theorem State.OneWaits.back_onto (h : s.OneWaits e) (back : 43200000 ≤ forward old new) (same : e.start = new) :
    jumpCalendar old new s = { s with calendar := [e.dueNow] } := by
  rw [jumpCalendar_back h.calendar h.single back, h.awaits, decide_eq_true same]
  exact becomeDue_one h.calendar h.quiet

theorem State.OneWaits.short (h : s.OneWaits e) (ahead : forward old new < 43200000)
    (missed : forward old e.start = 0 ∨ forward old new < forward old e.start) : jumpCalendar old new s = s := by
  rw [jumpCalendar_ahead h.calendar h.single ahead]
  refine if_neg (fun x => ?_)
  simp only [Bool.and_eq_true, decide_eq_true_eq] at x
  omega

/-- A forward jump that passes over the start time. -/
theorem State.OneWaits.over (h : s.OneWaits e) (ahead : forward old new < 43200000) (past : 1 ≤ forward old e.start)
    (reached : forward old e.start ≤ forward old new) :
    jumpCalendar old new s = place e.slot (forward e.start new) { s with calendar := [e.fresh] } := by
  rw [jumpCalendar_ahead h.calendar h.single ahead, h.awaits, decide_eq_true past, decide_eq_true reached]
  rfl

/-- The entry after a forward jump that makes it miss `k` repetitions, fewer than are left to it. -/
theorem State.OneWaits.over_left (h : s.OneWaits e) (ahead : forward old new < 43200000)
    (past : 1 ≤ forward old e.start) (reached : forward old e.start ≤ forward old new) {k : Nat} (some : k < e.left)
    (behind : ∀ j < k, (e.tolerance : Int) < (forward e.start new : Int) - (j : Int) * e.interval)
    (stops : (forward e.start new : Int) - (k : Int) * e.interval ≤ e.tolerance) :
    jumpCalendar old new s = s.leftWith (k != 0)
      ((e.fresh.overMissed k).placeAt ((forward e.start new : Int) - (k : Int) * (e.interval : Int))) := by
  rw [h.over ahead past reached]
  exact (place_one (s := { s with calendar := [e.fresh] }) (e := e.fresh) rfl h.single h.quiet
    (missCount_eq behind (fun _ => stops) (Nat.le_of_lt some)) (Nat.ne_of_lt some)).trans (s.leftWith_calendar _ _ _)

/-- The end of the entry at a forward jump that makes it miss all the repetitions left to it. -/
theorem State.OneWaits.over_all (h : s.OneWaits e) (ahead : forward old new < 43200000)
    (past : 1 ≤ forward old e.start) (reached : forward old e.start ≤ forward old new)
    (behind : ∀ j < e.left, (e.tolerance : Int) < (forward e.start new : Int) - (j : Int) * e.interval) :
    OnlyMarks ((s.raise .missed).entryGone e.slot (e.fresh.overMissed e.left).result
        (.bulletin (e.done + e.left) (missedOn e.mask) e.sentCount)) (jumpCalendar old new s) := by
  rw [h.over ahead past reached]
  exact place_one_ends (s := { s with calendar := [e.fresh] }) (e := e.fresh) rfl h.single h.quiet
    (missCount_eq behind (fun x => absurd x (Nat.lt_irrefl _)) (Nat.le_refl _)) (Nat.ne_of_gt h.left)
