-- ==== Sys2Proof/Decode.lean ====
section
/-! DEFINITION. The decoder (30_encoding.md): headers, engine-step vectors and host transactions, total on any bytes
and rejecting by name; and after it the encoder, written from spec/opcode_table.json. -/

namespace Sys2Proof

/-! ## Headers -/

/-- is_discard(H): H[31:28] = 0xF (30_encoding.md R145; 90_conflicts.md C1). -/
def isDiscard (h : BitVec 32) : Bool := decide (h.extractLsb' 28 4 = Config.discardNibble)

/-- LN(H): H[23:16], header byte 1 (30_encoding.md R146). -/
def headerLine (h : BitVec 32) : Byte := h.extractLsb' 16 8

/-- LN(H) against an engine line counter, zero-extended to 8 bits (30_encoding.md R146). -/
def lineMatches (h : BitVec 32) (line : BitVec 6) : Bool := decide (headerLine h = line.setWidth 8)

/-- The five header classes (30_encoding.md R147). -/
inductive HeaderClass where
  | discard | telemetry | image | newframe | outOfSync
  deriving DecidableEq, Repr

/-- The class of a header, decided in the order of the priorities of 30_encoding.md R147. -/
def headerClass (c : HeaderContext) (h : BitVec 32) : HeaderClass :=
  if isDiscard h then .discard
  else if c.window then .telemetry
  else if decide (c.line.toNat < Config.rawH) && lineMatches h c.line then .image
  else if c.probing && decide (headerLine h = 0) then .newframe
  else .outOfSync

/-- The header instruction of a header in a context. -/
def decodeHeader (c : HeaderContext) (h : BitVec 32) : Instr :=
  match headerClass c h with
  | .discard => .hdrDiscard h
  | .telemetry => .hdrTelemetry h
  | .image => .hdrImage h
  | .newframe => .hdrNewframe h
  | .outOfSync => .hdrOutOfSync h

/-! ## Engine steps -/

/-- Why the decoder refuses some bytes: there are not as many as the port's format has; bits of a host word above T
are set; bits of a step byte above E are set; E says IDLE, where no step is enabled (42_synchronizer.md R260); E says
a state 5..7, which never occurs (10_state.md R36). -/
inductive DecodeError where
  | wrongLength | reservedHostBits | reservedStepBits | noStepEnabled | noSuchState
  deriving DecidableEq, Repr

/-- The engine_step rows (match, mask, instruction) over E = (st, sync_done, pend other than NONE, probe = 120)
(30_encoding.md R155). -/
def stepRows : List (BitVec 6 × BitVec 6 × Instr) :=
  [(0b001000, 0b111000, .stepPreflight),
   (0b010000, 0b111100, .stepSync),
   (0b010100, 0b111100, .stepHeaderSyncing),
   (0b011000, 0b111010, .stepHeaderStreaming),
   (0b011010, 0b111010, .stepPayload),
   (0b100000, 0b111001, .stepProbe),
   (0b100001, 0b111001, .stepExhaust)]

/-- The engine step a select vector E enables. -/
def decodeStep (e : BitVec 6) : Except DecodeError Instr :=
  match stepRows.find? (fun r => decide (e &&& r.2.1 = r.1)) with
  | some r => .ok r.2.2
  | none => if e.extractLsb' 3 3 = 0 then .error .noStepEnabled else .error .noSuchState

/-! ## Host transactions -/

/-- The regions of the host address space (30_encoding.md R151). -/
inductive Region where
  | misaligned | img | traw | tfield | control | unmapped
  deriving DecidableEq, Repr

/-- The region of an address, decided in the order of 30_encoding.md R151. -/
def region (a : Word) : Region :=
  if a.getLsbD 0 then .misaligned
  else if a.extractLsb' 14 2 = 0b01 ∧ a < 0x6580 then .img
  else if a.extractLsb' 8 8 = 0x02 ∧ a < 0x02A4 then .traw
  else if a.extractLsb' 8 8 = 0x01 ∧ a ≤ 0x013C then .tfield
  else if a ≤ 0x0028 then .control
  else .unmapped

/-- The control registers: address, read row, write row (10_state.md R31; 30_encoding.md R155). -/
def controlRows : List (Word × Instr × (Word → Instr)) :=
  [
   (0x0000, .rdCtrl, .wrCtrl),
   (0x0002, .rdMode, .wrMode),
   (0x0004, .rdPreflight, .wrPreflight),
   (0x0006, .rdStatus, .wrStatusRo),
   (0x0008, .rdEvents, .wrEvents),
   (0x000A, .rdIrqEn, .wrIrqEn),
   (0x000C, .rdSkipCount, .wrSkipCountRo),
   (0x000E, .rdProbeCount, .wrProbeCountRo),
   (0x0010, .rdLine, .wrLineRo),
   (0x0012, .rdOutRow, .wrOutRowRo),
   (0x0014, .rdTeleCount, .wrTeleCountRo),
   (0x0016, .rdLastHdrId, .wrLastHdrIdRo),
   (0x0018, .rdLastHdrCrc, .wrLastHdrCrcRo),
   (0x001A, .rdBuserrCause, .wrBuserrCauseRo),
   (0x001C, .rdBuserrAddr, .wrBuserrAddrRo),
   (0x001E, .rdGeomW, .wrGeomWRo),
   (0x0020, .rdGeomH, .wrGeomHRo),
   (0x0022, .rdGeomBpp, .wrGeomBppRo),
   (0x0024, .rdGeomPitch, .wrGeomPitchRo),
   (0x0026, .rdGeomTotal, .wrGeomTotalRo),
   (0x0028, .rdGeomLpb, .wrGeomLpbRo)]

/-- The decoded telemetry registers: address and read row (45_telemetry_decoder.md R365 to R395). -/
def teleRows : List (Word × Instr) :=
  [
   (0x0100, .rdTRevMajor), (0x0102, .rdTRevMinor), (0x0104, .rdTUptimeLo),
   (0x0106, .rdTUptimeHi), (0x0108, .rdTFlags), (0x010A, .rdTSerial0),
   (0x010C, .rdTSerial1), (0x010E, .rdTSerial2), (0x0110, .rdTSerial3),
   (0x0112, .rdTSerial4), (0x0114, .rdTSerial5), (0x0116, .rdTSerial6),
   (0x0118, .rdTSerial7), (0x011A, .rdTSwrev0), (0x011C, .rdTSwrev1),
   (0x011E, .rdTSwrev2), (0x0120, .rdTSwrev3), (0x0122, .rdTFramecntLo),
   (0x0124, .rdTFramecntHi), (0x0126, .rdTFrameMean), (0x0128, .rdTFpaTemp),
   (0x012A, .rdTFpaTempFfc), (0x012C, .rdTHousTemp), (0x012E, .rdTHousTempFfc),
   (0x0130, .rdTRoiTop), (0x0132, .rdTRoiLeft), (0x0134, .rdTRoiBottom),
   (0x0136, .rdTRoiRight), (0x0138, .rdTClipHi), (0x013A, .rdTClipLo),
   (0x013C, .rdTLog2Ffc)]

/-- The access a transaction asks for. -/
def accessOf (rw : Bool) (a d : Word) : Access := if rw then .wr a d else .rd a

/-- The instruction of a host transaction (T, wdata); every transaction has exactly one (30_encoding.md R151, R153).
A read has no use for wdata (log 12). -/
def decodeHost (t : BitVec 17) (d : Word) : Instr :=
  let rw := t.getLsbD 16
  let a : Word := t.extractLsb' 0 16
  match region a with
  | .misaligned => .accMisaligned (accessOf rw a d)
  | .img => if rw then .wrImgRo a d else .rdImg a
  | .traw => if rw then .wrTrawRo a d else .rdTraw a
  | .tfield =>
    if rw then .wrTfieldRo a d
    else match teleRows.find? (fun r => decide (r.1 = a)) with
      | some r => r.2
      | none => .accUnmapped (.rd a)
  | .control =>
    match controlRows.find? (fun r => decide (r.1 = a)) with
    | some r => if rw then r.2.2 d else r.2.1
    | none => .accUnmapped (accessOf rw a d)
  | .unmapped => .accUnmapped (accessOf rw a d)

/-! ## The decoder over bytes -/

/-- Where an instruction's bytes come from: a host transaction (5 bytes), the engine's select vector (1 byte), or a
header of the stream read in a context (4 bytes). -/
inductive Port where
  | host
  | engine
  | header (c : HeaderContext)
  deriving DecidableEq, Repr

/-- The instruction some bytes are. Host: T in three bytes, then wdata in two, the least significant byte first
(log 12). Engine: E in the low six bits. Header: bytes 0..3 of the packet in wire order, byte 0 in H[31:24]
(30_encoding.md R141). -/
def decode (p : Port) (bytes : List Byte) : Except DecodeError Instr :=
  match p, bytes with
  | .host, [t0, t1, t2, d0, d1] =>
    if t2.extractLsb' 1 7 = 0 then .ok (decodeHost (t2.extractLsb' 0 1 ++ t1 ++ t0) (d1 ++ d0))
    else .error .reservedHostBits
  | .engine, [e] => if e.extractLsb' 6 2 = 0 then decodeStep (e.extractLsb' 0 6) else .error .reservedStepBits
  | .header c, [b0, b1, b2, b3] => .ok (decodeHeader c (b0 ++ b1 ++ b2 ++ b3))
  | _, _ => .error .wrongLength

/-! ## The encoder -/

/-- The five bytes of a host transaction. -/
def hostBytes (t : BitVec 17) (d : Word) : List Byte :=
  [t.extractLsb' 0 8, t.extractLsb' 8 8, (t.extractLsb' 16 1).setWidth 8, d.extractLsb' 0 8, d.extractLsb' 8 8]

/-- The four bytes of a header in wire order (30_encoding.md R141). -/
def headerBytes (h : BitVec 32) : List Byte :=
  [h.extractLsb' 24 8, h.extractLsb' 16 8, h.extractLsb' 8 8, h.extractLsb' 0 8]

/-- T of a read of an address: rw = 0 in bit 16 (30_encoding.md R150). -/
def readT (a : Word) : BitVec 17 := a.setWidth 17

/-- T of a write of an address: rw = 1 in bit 16 (30_encoding.md R150). -/
def writeT (a : Word) : BitVec 17 := 0x10000 ||| a.setWidth 17

/-- The bytes of a host access. -/
def accessBytes : Access → List Byte
  | .rd a => hostBytes (readT a) 0
  | .wr a d => hostBytes (writeT a) d

/-- The bytes of an instruction, from the rows of spec/opcode_table.json; the bits of E that a step row's mask leaves
out are written 0. -/
def encode (i : Instr) : List Byte :=
  match i with
  | .hdrDiscard h => headerBytes h
  | .hdrTelemetry h => headerBytes h
  | .hdrImage h => headerBytes h
  | .hdrNewframe h => headerBytes h
  | .hdrOutOfSync h => headerBytes h
  | .stepPreflight => [0b00001000]
  | .stepSync => [0b00010000]
  | .stepHeaderSyncing => [0b00010100]
  | .stepHeaderStreaming => [0b00011000]
  | .stepPayload => [0b00011010]
  | .stepProbe => [0b00100000]
  | .stepExhaust => [0b00100001]
  | .rdCtrl => hostBytes 0x00000 0
  | .rdMode => hostBytes 0x00002 0
  | .rdPreflight => hostBytes 0x00004 0
  | .rdStatus => hostBytes 0x00006 0
  | .rdEvents => hostBytes 0x00008 0
  | .rdIrqEn => hostBytes 0x0000A 0
  | .rdSkipCount => hostBytes 0x0000C 0
  | .rdProbeCount => hostBytes 0x0000E 0
  | .rdLine => hostBytes 0x00010 0
  | .rdOutRow => hostBytes 0x00012 0
  | .rdTeleCount => hostBytes 0x00014 0
  | .rdLastHdrId => hostBytes 0x00016 0
  | .rdLastHdrCrc => hostBytes 0x00018 0
  | .rdBuserrCause => hostBytes 0x0001A 0
  | .rdBuserrAddr => hostBytes 0x0001C 0
  | .rdGeomW => hostBytes 0x0001E 0
  | .rdGeomH => hostBytes 0x00020 0
  | .rdGeomBpp => hostBytes 0x00022 0
  | .rdGeomPitch => hostBytes 0x00024 0
  | .rdGeomTotal => hostBytes 0x00026 0
  | .rdGeomLpb => hostBytes 0x00028 0
  | .wrCtrl d => hostBytes 0x10000 d
  | .wrMode d => hostBytes 0x10002 d
  | .wrPreflight d => hostBytes 0x10004 d
  | .wrEvents d => hostBytes 0x10008 d
  | .wrIrqEn d => hostBytes 0x1000A d
  | .wrStatusRo d => hostBytes 0x10006 d
  | .wrSkipCountRo d => hostBytes 0x1000C d
  | .wrProbeCountRo d => hostBytes 0x1000E d
  | .wrLineRo d => hostBytes 0x10010 d
  | .wrOutRowRo d => hostBytes 0x10012 d
  | .wrTeleCountRo d => hostBytes 0x10014 d
  | .wrLastHdrIdRo d => hostBytes 0x10016 d
  | .wrLastHdrCrcRo d => hostBytes 0x10018 d
  | .wrBuserrCauseRo d => hostBytes 0x1001A d
  | .wrBuserrAddrRo d => hostBytes 0x1001C d
  | .wrGeomWRo d => hostBytes 0x1001E d
  | .wrGeomHRo d => hostBytes 0x10020 d
  | .wrGeomBppRo d => hostBytes 0x10022 d
  | .wrGeomPitchRo d => hostBytes 0x10024 d
  | .wrGeomTotalRo d => hostBytes 0x10026 d
  | .wrGeomLpbRo d => hostBytes 0x10028 d
  | .rdImg a => hostBytes (readT a) 0
  | .wrImgRo a d => hostBytes (writeT a) d
  | .rdTraw a => hostBytes (readT a) 0
  | .wrTrawRo a d => hostBytes (writeT a) d
  | .rdTRevMajor => hostBytes 0x00100 0
  | .rdTRevMinor => hostBytes 0x00102 0
  | .rdTUptimeLo => hostBytes 0x00104 0
  | .rdTUptimeHi => hostBytes 0x00106 0
  | .rdTFlags => hostBytes 0x00108 0
  | .rdTSerial0 => hostBytes 0x0010A 0
  | .rdTSerial1 => hostBytes 0x0010C 0
  | .rdTSerial2 => hostBytes 0x0010E 0
  | .rdTSerial3 => hostBytes 0x00110 0
  | .rdTSerial4 => hostBytes 0x00112 0
  | .rdTSerial5 => hostBytes 0x00114 0
  | .rdTSerial6 => hostBytes 0x00116 0
  | .rdTSerial7 => hostBytes 0x00118 0
  | .rdTSwrev0 => hostBytes 0x0011A 0
  | .rdTSwrev1 => hostBytes 0x0011C 0
  | .rdTSwrev2 => hostBytes 0x0011E 0
  | .rdTSwrev3 => hostBytes 0x00120 0
  | .rdTFramecntLo => hostBytes 0x00122 0
  | .rdTFramecntHi => hostBytes 0x00124 0
  | .rdTFrameMean => hostBytes 0x00126 0
  | .rdTFpaTemp => hostBytes 0x00128 0
  | .rdTFpaTempFfc => hostBytes 0x0012A 0
  | .rdTHousTemp => hostBytes 0x0012C 0
  | .rdTHousTempFfc => hostBytes 0x0012E 0
  | .rdTRoiTop => hostBytes 0x00130 0
  | .rdTRoiLeft => hostBytes 0x00132 0
  | .rdTRoiBottom => hostBytes 0x00134 0
  | .rdTRoiRight => hostBytes 0x00136 0
  | .rdTClipHi => hostBytes 0x00138 0
  | .rdTClipLo => hostBytes 0x0013A 0
  | .rdTLog2Ffc => hostBytes 0x0013C 0
  | .wrTfieldRo a d => hostBytes (writeT a) d
  | .accUnmapped x => accessBytes x
  | .accMisaligned x => accessBytes x

/-- The port an instruction comes from; a header comes in a context. -/
def portOf (c : HeaderContext) (i : Instr) : Port :=
  match i with
  | .hdrDiscard _ | .hdrTelemetry _ | .hdrImage _ | .hdrNewframe _ | .hdrOutOfSync _ => .header c
  | .stepPreflight | .stepSync | .stepHeaderSyncing | .stepHeaderStreaming | .stepPayload | .stepProbe | .stepExhaust => .engine
  | .rdCtrl | .rdMode | .rdPreflight | .rdStatus | .rdEvents
  | .rdIrqEn | .rdSkipCount | .rdProbeCount | .rdLine | .rdOutRow
  | .rdTeleCount | .rdLastHdrId | .rdLastHdrCrc | .rdBuserrCause | .rdBuserrAddr
  | .rdGeomW | .rdGeomH | .rdGeomBpp | .rdGeomPitch | .rdGeomTotal
  | .rdGeomLpb | .wrCtrl _ | .wrMode _ | .wrPreflight _ | .wrEvents _
  | .wrIrqEn _ | .wrStatusRo _ | .wrSkipCountRo _ | .wrProbeCountRo _ | .wrLineRo _
  | .wrOutRowRo _ | .wrTeleCountRo _ | .wrLastHdrIdRo _ | .wrLastHdrCrcRo _ | .wrBuserrCauseRo _
  | .wrBuserrAddrRo _ | .wrGeomWRo _ | .wrGeomHRo _ | .wrGeomBppRo _ | .wrGeomPitchRo _
  | .wrGeomTotalRo _ | .wrGeomLpbRo _ | .rdImg _ | .wrImgRo _ _ | .rdTraw _
  | .wrTrawRo _ _ | .rdTRevMajor | .rdTRevMinor | .rdTUptimeLo | .rdTUptimeHi
  | .rdTFlags | .rdTSerial0 | .rdTSerial1 | .rdTSerial2 | .rdTSerial3
  | .rdTSerial4 | .rdTSerial5 | .rdTSerial6 | .rdTSerial7 | .rdTSwrev0
  | .rdTSwrev1 | .rdTSwrev2 | .rdTSwrev3 | .rdTFramecntLo | .rdTFramecntHi
  | .rdTFrameMean | .rdTFpaTemp | .rdTFpaTempFfc | .rdTHousTemp | .rdTHousTempFfc
  | .rdTRoiTop | .rdTRoiLeft | .rdTRoiBottom | .rdTRoiRight | .rdTClipHi
  | .rdTClipLo | .rdTLog2Ffc | .wrTfieldRo _ _ | .accUnmapped _ | .accMisaligned _ => .host

/-! ## The table's words -/

/-- The context of the header a freshly reset block would classify: no telemetry, line 0, no probe. -/
def resetContext : HeaderContext := { window := false, line := 0, probing := false }

/-- The four bytes in wire order of a 32-bit header word. -/
def wordHeader (w : Nat) : List Byte := headerBytes (BitVec.ofNat 32 w)

/-- The five bytes of a host word of 40 bits: T in bits 23..0, wdata in bits 39..24. -/
def wordHost (w : Nat) : List Byte := (List.range 5).map fun k => BitVec.ofNat 8 (w / 256 ^ k)

/-- The port and bytes of a table word of `nbits` bits (log 13): 32 bits are a header; 8 bits are a step vector where
they are one, else T with its upper bits 0; any other width up to 40 bits is a host word. -/
def tableBytes (nbits w : Nat) : Option (Port × List Byte) :=
  let v := w % 2 ^ nbits
  if nbits = 32 then some (.header resetContext, wordHeader v)
  else if nbits ≤ 8 ∧ (decode .engine [BitVec.ofNat 8 v]).isOk then some (.engine, [BitVec.ofNat 8 v])
  else if nbits ≤ 40 then some (.host, wordHost v)
  else none

/-- The instruction the decoder reads from a word of the opcode table, bit 0 the least significant bit of the first
word, every bit above `nbits` 0; none where it refuses. -/
def decodeTableWord (nbits w : Nat) : Option Instr :=
  match tableBytes nbits w with
  | some (p, bytes) => (decode p bytes).toOption
  | none => none

end Sys2Proof
end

● Aim of the task
Take from the material above the lines running from the one with "def decodeHost (t" through the one with "header of the", and repeat them exactly, with nothing else.

● Your solution
def decodeHost (t : BitVec 17) (d : Word) : Instr :=
  let rw := t.getLsbD 16
  let a : Word := t.extractLsb' 0 16
  match region a with
  | .misaligned => .accMisaligned (accessOf rw a d)
  | .img => if rw then .wrImgRo a d else .rdImg a
  | .traw => if rw then .wrTrawRo a d else .rdTraw a
  | .tfield =>
    if rw then .wrTfieldRo a d
    else match teleRows.find? (fun r => decide (r.1 = a)) with
      | some r => r.2
      | none => .accUnmapped (.rd a)
  | .control =>
    match controlRows.find? (fun r => decide (r.1 = a)) with
    | some r => if rw then r.2.2 d else r.2.1
    | none => .accUnmapped (accessOf rw a d)
  | .unmapped => .accUnmapped (accessOf rw a d)

/-! ## The decoder over bytes -/

/-- Where an instruction's bytes come from: a host transaction (5 bytes), the engine's select vector (1 byte), or a
header of the stream read in a context (4 bytes). -/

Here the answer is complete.